Saif al-Islam Kadhafi, fils de l’ancien dirigeant libyen Mouammar Kadhafi, a été assassiné mardi à Zintan, dans l’ouest de la Libye, lors d’une attaque armée menée par des individus non identifiés, selon plusieurs sources concordantes. Le parquet libyen a annoncé l’ouverture d’une enquête judiciaire officielle afin d’identifier les auteurs et les circonstances exactes du meurtre.
Selon une source sécuritaire citée par Sky News Arabia, quatre hommes armés et masqués ont pris pour cible la résidence de Saif al-Islam dans la région d’Al-Hammada, au sud de la ville de Zintan, à environ 200 kilomètres au sud-ouest de Tripoli. Les assaillants auraient neutralisé les caméras de surveillance avant d’ouvrir le feu à bout portant, puis pris la fuite.
Le décès a été confirmé officiellement par Abdallah Othmane Kadhafi, cousin de la victime, représentant politique et chef de son équipe politique, à travers une publication officielle. Dans un communiqué, cette équipe a qualifié l’attaque d’”assassinat lâche et criminel perpétré par des mains coupables”.
Constatations médico-légales et enquête judiciaire
Dans un communiqué publié mercredi, le procureur général libyen a annoncé le lancement immédiat des investigations. Une équipe d’enquête, accompagnée de médecins légistes et d’experts en balistique, empreintes et toxicologie, s’est rendue sur les lieux et a procédé à l’examen du corps.
Les premières constatations ont établi que Saif al-Islam Kadhafi a été mortellement touché par plusieurs balles, confirmant la thèse d’un assassinat ciblé. Les autorités judiciaires ont indiqué avoir entamé la collecte de preuves, la délimitation du cercle des suspects et les procédures nécessaires à l’ouverture de poursuites pénales.
Réactions et démentis
Le 444e bataillon, l’une des principales forces armées opérant en Libye, a formellement nié toute implication dans l’assassinat.
De son côté, Moussa Ibrahim, ancien porte-parole du régime Kadhafi, a condamné l’attaque, la qualifiant d’”acte traître”. Il a affirmé avoir échangé avec Saif al-Islam deux jours avant sa mort, soulignant que ce dernier « aspirait à une Libye unie, souveraine et sûre pour tous ses citoyens ».

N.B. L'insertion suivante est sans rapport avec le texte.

-- ==== Sys2Proof/Laws/KeptRing.lean ====
section
/-! SUPPORT. `Kept` of each operation and command of Machine/Ring.lean. -/

set_option maxRecDepth 8000

namespace Sys2Proof.Machine

theorem kept_sendR {z : State} {x0 : RMsg} {s : State} (h : Kept z s) :
    Kept z (sendR x0 s) := by
  unfold sendR
  try dsimp only
  repeat' (first
    | with_reducible assumption | simp only [kept_mk])

theorem kept_takeR {z : State} {x0 : RMsg} {s : State} (h : Kept z s) :
    Kept z (takeR x0 s) := by
  unfold takeR
  try dsimp only
  repeat' (first
    | with_reducible assumption | simp only [kept_mk])

theorem kept_setTxn {z : State} {x0 : HTxn} {s : State} (h : Kept z s) :
    Kept z (setTxn x0 s) := by
  unfold setTxn
  try dsimp only
  repeat' (first
    | with_reducible assumption | simp only [kept_mk])

theorem kept_setHart {z : State} {x0 : Nat} {x1 : Hart} {s : State} (h : Kept z s) :
    Kept z (setHart x0 x1 s) := by
  unfold setHart
  try dsimp only
  repeat' (first
    | with_reducible assumption | simp only [kept_mk])

theorem kept_hartFault {z : State} {x0 : CAccess} {x1 : Nat} {s : State} (h : Kept z s) :
    Kept z (hartFault x0 x1 s) := by
  unfold hartFault
  try dsimp only
  repeat' (first
    | with_reducible assumption | with_reducible apply kept_emit | with_reducible apply kept_setHart)

theorem kept_reserve {z : State} {x0 : CAccess} {s : State} (h : Kept z s) :
    Kept z (reserve x0 s) := by
  unfold reserve
  try dsimp only
  repeat' (first
    | with_reducible assumption | with_reducible apply kept_setHart | simp only [kept_mk] | split)

theorem kept_loadDone {z : State} {x0 : CAccess} {x1 : List Byte} {s : State} (h : Kept z s) :
    Kept z (loadDone x0 x1 s) := by
  unfold loadDone
  try dsimp only
  repeat' (first
    | with_reducible assumption | with_reducible apply kept_reserve | with_reducible apply kept_emit)

theorem kept_storeBytes {z : State} {x0 : CAccess} {x1 : List Byte} {x2 : List Byte} {s : State} (h : Kept z
    s) :
    Kept z (storeBytes x0 x1 x2 s).1 := by
  unfold storeBytes
  try dsimp only
  repeat' (first
    | with_reducible assumption | with_reducible apply kept_emit | with_reducible apply kept_setHart
    | simp only [kept_mk] | split)

theorem kept_loseReserved {z : State} {x0 : Nat} {x1 : Nat} {x2 : Nat} {s : State} (h : Kept z s) :
    Kept z (loseReserved x0 x1 x2 s) := by
  unfold loseReserved
  try dsimp only
  repeat' (first
    | with_reducible assumption | simp only [kept_mk])
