-- ==== Sys2Proof/Tests/Slice0.lean ====
section
/-! SUPPORT. Tests of the model: small theorems about one command each, whose expected values come from the spec's examples and
tables, and for every statement a concrete state and operands that meet its hypotheses. -/

namespace Sys2Proof.Tests

set_option Elab.async false

open Sys2Proof Sys2Proof.Machine

/-- The state that a command answers. -/
def after1 (c : Instr) (s : State) : State :=
  match exec c s with
  | .next t => t
  | _ => s

/-! ### Mailbox requests -/

/-- A request with its CRC, posted in a mailbox (Tables 12.5 and 13.2). -/
def req (op : Nat) (args : List Nat) (pay : List Byte) : Mailbox :=
  let h := toLE 1 op ++ zeros 7 ++ ((List.range 5).flatMap fun i => toLE 8 (args.getD i 0)) ++ toLE 8 pay.length ++ zeros 4
  { state := .posted, bytes := setBytes (setBytes [] 64 pay) 0 (h ++ toLE 4 (crc32c h)) }
/-- A module in READY with its bring-up done. -/
def ready : State := { State.reset with mode := .ready, hbr := { stage := 8 }, xng := { running := true } }
/-- A request posted in mailbox 9. -/
def post (op : Nat) (args : List Nat) (s : State) : State := { s with hbr := { s.hbr with mbs := [(9, req op args [])] } }
/-- A request with a payload posted in mailbox 9. -/
def postP (op : Nat) (args : List Nat) (pay : List Byte) (s : State) : State :=
  { s with hbr := { s.hbr with mbs := [(9, req op args pay)] } }
/-- Mailbox 9's request may be taken and passes every check. -/
def taken (op : Nat) (s : State) : Bool :=
  mbReady 9 s && mbOp (mbOf s 9) == op && argsOk s.cfg op 9 (mbOf s 9) && !classBusy s op 9
    && (mbOf s 9).state == .posted && (firstChecks s 9).isNone
/-- The state in which it has been taken. -/
def tk (s : State) : State := mbTaken 9 s

/-- A request that may be taken and passes every check has entered, in the sense of the statements. -/
theorem entered_of_taken (op : Nat) (s : State) (h : taken op s = true) : Entered op 9 s (mbRunning s 9) (tk s) := by
  simp only [taken, Bool.and_eq_true, beq_iff_eq, Bool.not_eq_true', Option.isNone_iff_eq_none] at h
  obtain ⟨⟨⟨⟨⟨h1, h2⟩, h3⟩, h4⟩, h5⟩, h6⟩ := h
  exact ⟨h1, h2, h3, .inl ⟨h5, h6, h4, fun hm => absurd hm (by decide), rfl, rfl⟩⟩

/-- A region command in mailbox 9 that may be taken has entered, in the sense of the statements. -/
theorem rgnEntered_of_taken (op : Nat) (s : State) (h : taken (op + 0x3F) s = true) (hj : (tk s).rgn.job = none) :
    RgnEntered op (.mailbox 9) s (mbArg (mbRunning s 9) 0) (mbArg (mbRunning s 9) 1) (tk s) :=
  ⟨hj, _, entered_of_taken _ s h, rfl, rfl⟩

/-! ### The crossing clock and the group -/

/-- A module with a role. -/
def role (r : Role) : State := { ready with xng := { running := true, role := r } }
/-- The lead of a group of two. -/
def lead : State := { ready with xng := { running := true, role := .lead, sizeM1 := 1, members := [0, 1], window := 4000 } }

/-- PERIOD_APPLY in range and out of range on a solo module and on the lead, on a member, and a change that has been reached. -/
theorem witness_PeriodChanges :
    (let s := { ready with xng := { ready.xng with next := 8000, applyAt := 2 } }
     s.xng.role = .solo ∧ 8000 ≤ s.xng.next.toNat ∧ s.xng.next.toNat ≤ 40000000 ∧ s.xng.tick.toNat + 2 ≤ s.xng.applyAt.toNat)
    ∧ (let s := { ready with xng := { ready.xng with next := 7999, applyAt := 2 } }
       s.xng.role = .solo ∧ s.xng.next.toNat < 8000)
    ∧ (let s := { lead with xng := { lead.xng with next := 40000000, applyAt := 8 } }
       s.xng.role = .lead ∧ s.xng.next.toNat ≤ 40000000 ∧ s.xng.tick.toNat + 8 ≤ s.xng.applyAt.toNat)
    ∧ (let s := { lead with xng := { lead.xng with applyAt := 7 } }
       s.xng.role = .lead ∧ s.xng.applyAt.toNat < s.xng.tick.toNat + 8)
    ∧ ((role .member).xng.role ≠ .solo ∧ (role .member).xng.role ≠ .lead)
    ∧ ({ ready with xng := { ready.xng with changed := some (8000, 2) } }.xng.changed.isSome = true) := by decide +kernel

/-- R21: a solo module's change in range is armed. -/
theorem test_period_apply :
    (after1 .periodApply { ready with xng := { ready.xng with next := 8000, applyAt := 2 } }).xng.armed = some (8000, 2) := by
  decide +kernel
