/-- A reply as packets that fit the receive size (R67); the first of several carries the items and a total length
(R64). -/
def replyPkts (recv : Nat) (h : Hdr) (st : Nat) (items : List Item) (payload : List Byte) : List Pkt :=
  if 32 + (itemsBytes items).length + payload.length ≤ recv then [replyPkt h false st items payload]
  else
    let its := items ++ [⟨6, toLE 4 payload.length⟩]
    let room := recv - 32 - (itemsBytes its).length
    replyPkt h true st its (payload.take room) :: restFragments h recv st payload.length (payload.drop room)

/-- The journal holds a COMMIT record of the command, and its reply has been queued from it (R512). -/
def Journaled.replied (j : Journaled) : Bool :=
  match j.kind with
  | .commit _ _ _ r => r
  | _ => false

/-- The journal record of a command becomes COMMIT, with the reply, and replied in the same action (R511, R512). -/
def State.committed (s : State) (id st : Nat) (items : List Item) (data : List Byte) : State :=
  let put (j : Journaled) : Journaled :=
    if j.cmd == id && !j.replied then { j with kind := .commit st items data true, records := j.records + 1, payload := data } else j
  { s with fw := { s.fw with journal := s.fw.journal.map put } }

/-- A command leaves the outstanding set. -/
def State.dropCmd (s : State) (id : Nat) : State :=
  { s with
    cmds := s.cmds.filter (fun c => c.id != id)
    fw := { s.fw with
      work := s.fw.work.filter (fun i => i != id)
      journal := s.fw.journal.filter (fun j => j.cmd != id || j.replied) } }

/-- Queue a reply on a queue pair, whole or in fragments, and count it once; nothing is sent on a queue pair in the
error state (R90). -/
def State.sendReply (s : State) (h : Hdr) (st : Nat) (items : List Item) (payload : List Byte) : State :=
  if s.qpLive h.qp then
    let s1 := { s with sent := s.sent ++ (replyPkts (s.recvSize h.qp) h st items payload).map Out.packet }
    s1.count h.qp (fun c => { c with replies := c.replies + 1, refused := c.refused + if countsRefused st then 1 else 0 })
  else s

/-- A command's reply: it is queued and the command is outstanding no longer (R55). -/
def State.reply (s : State) (c : Cmd) (st : Nat) (items : List Item) (payload : List Byte) : State :=
  ((s.sendReply c.hdr st items payload).committed c.id st items payload).dropCmd c.id

/-- A retry-hint item, in µs (R75). -/
def retryHint (us : Nat) : Item := ⟨5, toLE 4 (min us 0xFFFF_FFFF)⟩

/-- A refusal without a payload. -/
def State.refuse (s : State) (c : Cmd) (st : Nat) : State := s.reply c st [] []

/-- A refusal with BUSY or NOT_READY and its retry hint; a hint the spec does not state is a free value (log entry
11). -/
def State.refuseHint (s : State) (c : Cmd) (st us : Nat) : State := s.reply c st [retryHint us] []

/-- A refusal with BUSY whose hint the spec leaves open. -/
def State.refuseBusy (s : State) (c : Cmd) : State :=
  s.tick.refuseHint c stBusy (Config.freeBelow s.freeCtr (2 ^ 32))

/-- A refusal with NOT_READY whose hint the spec leaves open. -/
def State.refuseNotReady (s : State) (c : Cmd) : State :=
  s.tick.refuseHint c stNotReady (Config.freeBelow s.freeCtr (2 ^ 32))

/-- Reply data of form D or DR (R63): by RDMA WRITE where the request carries a reply reference that is long enough. -/
def State.replyData (s : State) (c : Cmd) (st : Nat) (items : List Item) (data : List Byte) : State :=
  match c.replyRef with
  | none => s.reply c st items data
  | some r =>
    if r.len < data.length then s.reply c stReplySpace [] (toLE 8 data.length)
    else if s.qpLive c.hdr.qp then (s.emit (.rdmaWrite c.hdr.qp r.addr r.key data)).reply c st items []
    else s.reply c st items []

/-- The status field of R74: the lowest applicable 0x01xx code, or OK. -/
def partialStatus (short part degraded : Bool) : Nat :=
  if short then stShortResult else if part then stPartialCoverage else if degraded then stDegradedPath else stOk

/-- The summary item of Table 2-7. -/
def summaryItem (short part degraded : Bool) (fallbacks coverage found : Nat) : Item :=
  ⟨4, toLE 2 ((if short then 1 else 0) + (if part then 2 else 0) + (if degraded then 4 else 0)) ++ toLE 2 0 ++
    toLE 4 fallbacks ++ toLE 4 coverage ++ toLE 4 found⟩

/-- The items of a reply with these conditions: the summary whenever the status is of class 0x01xx. -/
def summaryItems (short part degraded : Bool) (fallbacks coverage found : Nat) : List Item :=
  if short || part || degraded then [summaryItem short part degraded fallbacks coverage found] else []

Interrogé par Sky News Arabia, l’universitaire et analyste politique Ahmed Al-Aboud a souligné que la région d’Al-Hammada est une zone ouverte et fragile sur le plan sécuritaire, où ont opéré par le passé des groupes extrémistes tels que Daech et Al-Qaïda. Il a estimé que tous les scénarios restent envisageables quant aux motivations et aux auteurs de l’assassinat.
Sur le plan politique, l’analyste rappelle que Saif al-Islam Kadhafi faisait face à d’importants obstacles juridiques, notamment un mandat de la Cour pénale internationale, qui entravaient toute candidature effective à des élections nationales. Malgré une base de partisans issue de l’ancien régime, ses tentatives politiques n’avaient pas abouti à des succès électoraux notables.
Une figure toujours clivante
Saif al-Islam Kadhafi demeurait une figure controversée et symbolique dans le paysage libyen post-2011, entre partisans de l’ancien régime et adversaires politiques. Son assassinat intervient dans un contexte de fragilité sécuritaire persistante, ravivant les inquiétudes quant à la stabilité du pays et à la capacité des autorités à assurer la protection des personnalités politiques.
L’enquête se poursuit afin de faire toute la lumière sur ce meurtre qui risque d’avoir des répercussions politiques et sécuritaires majeures en Libye.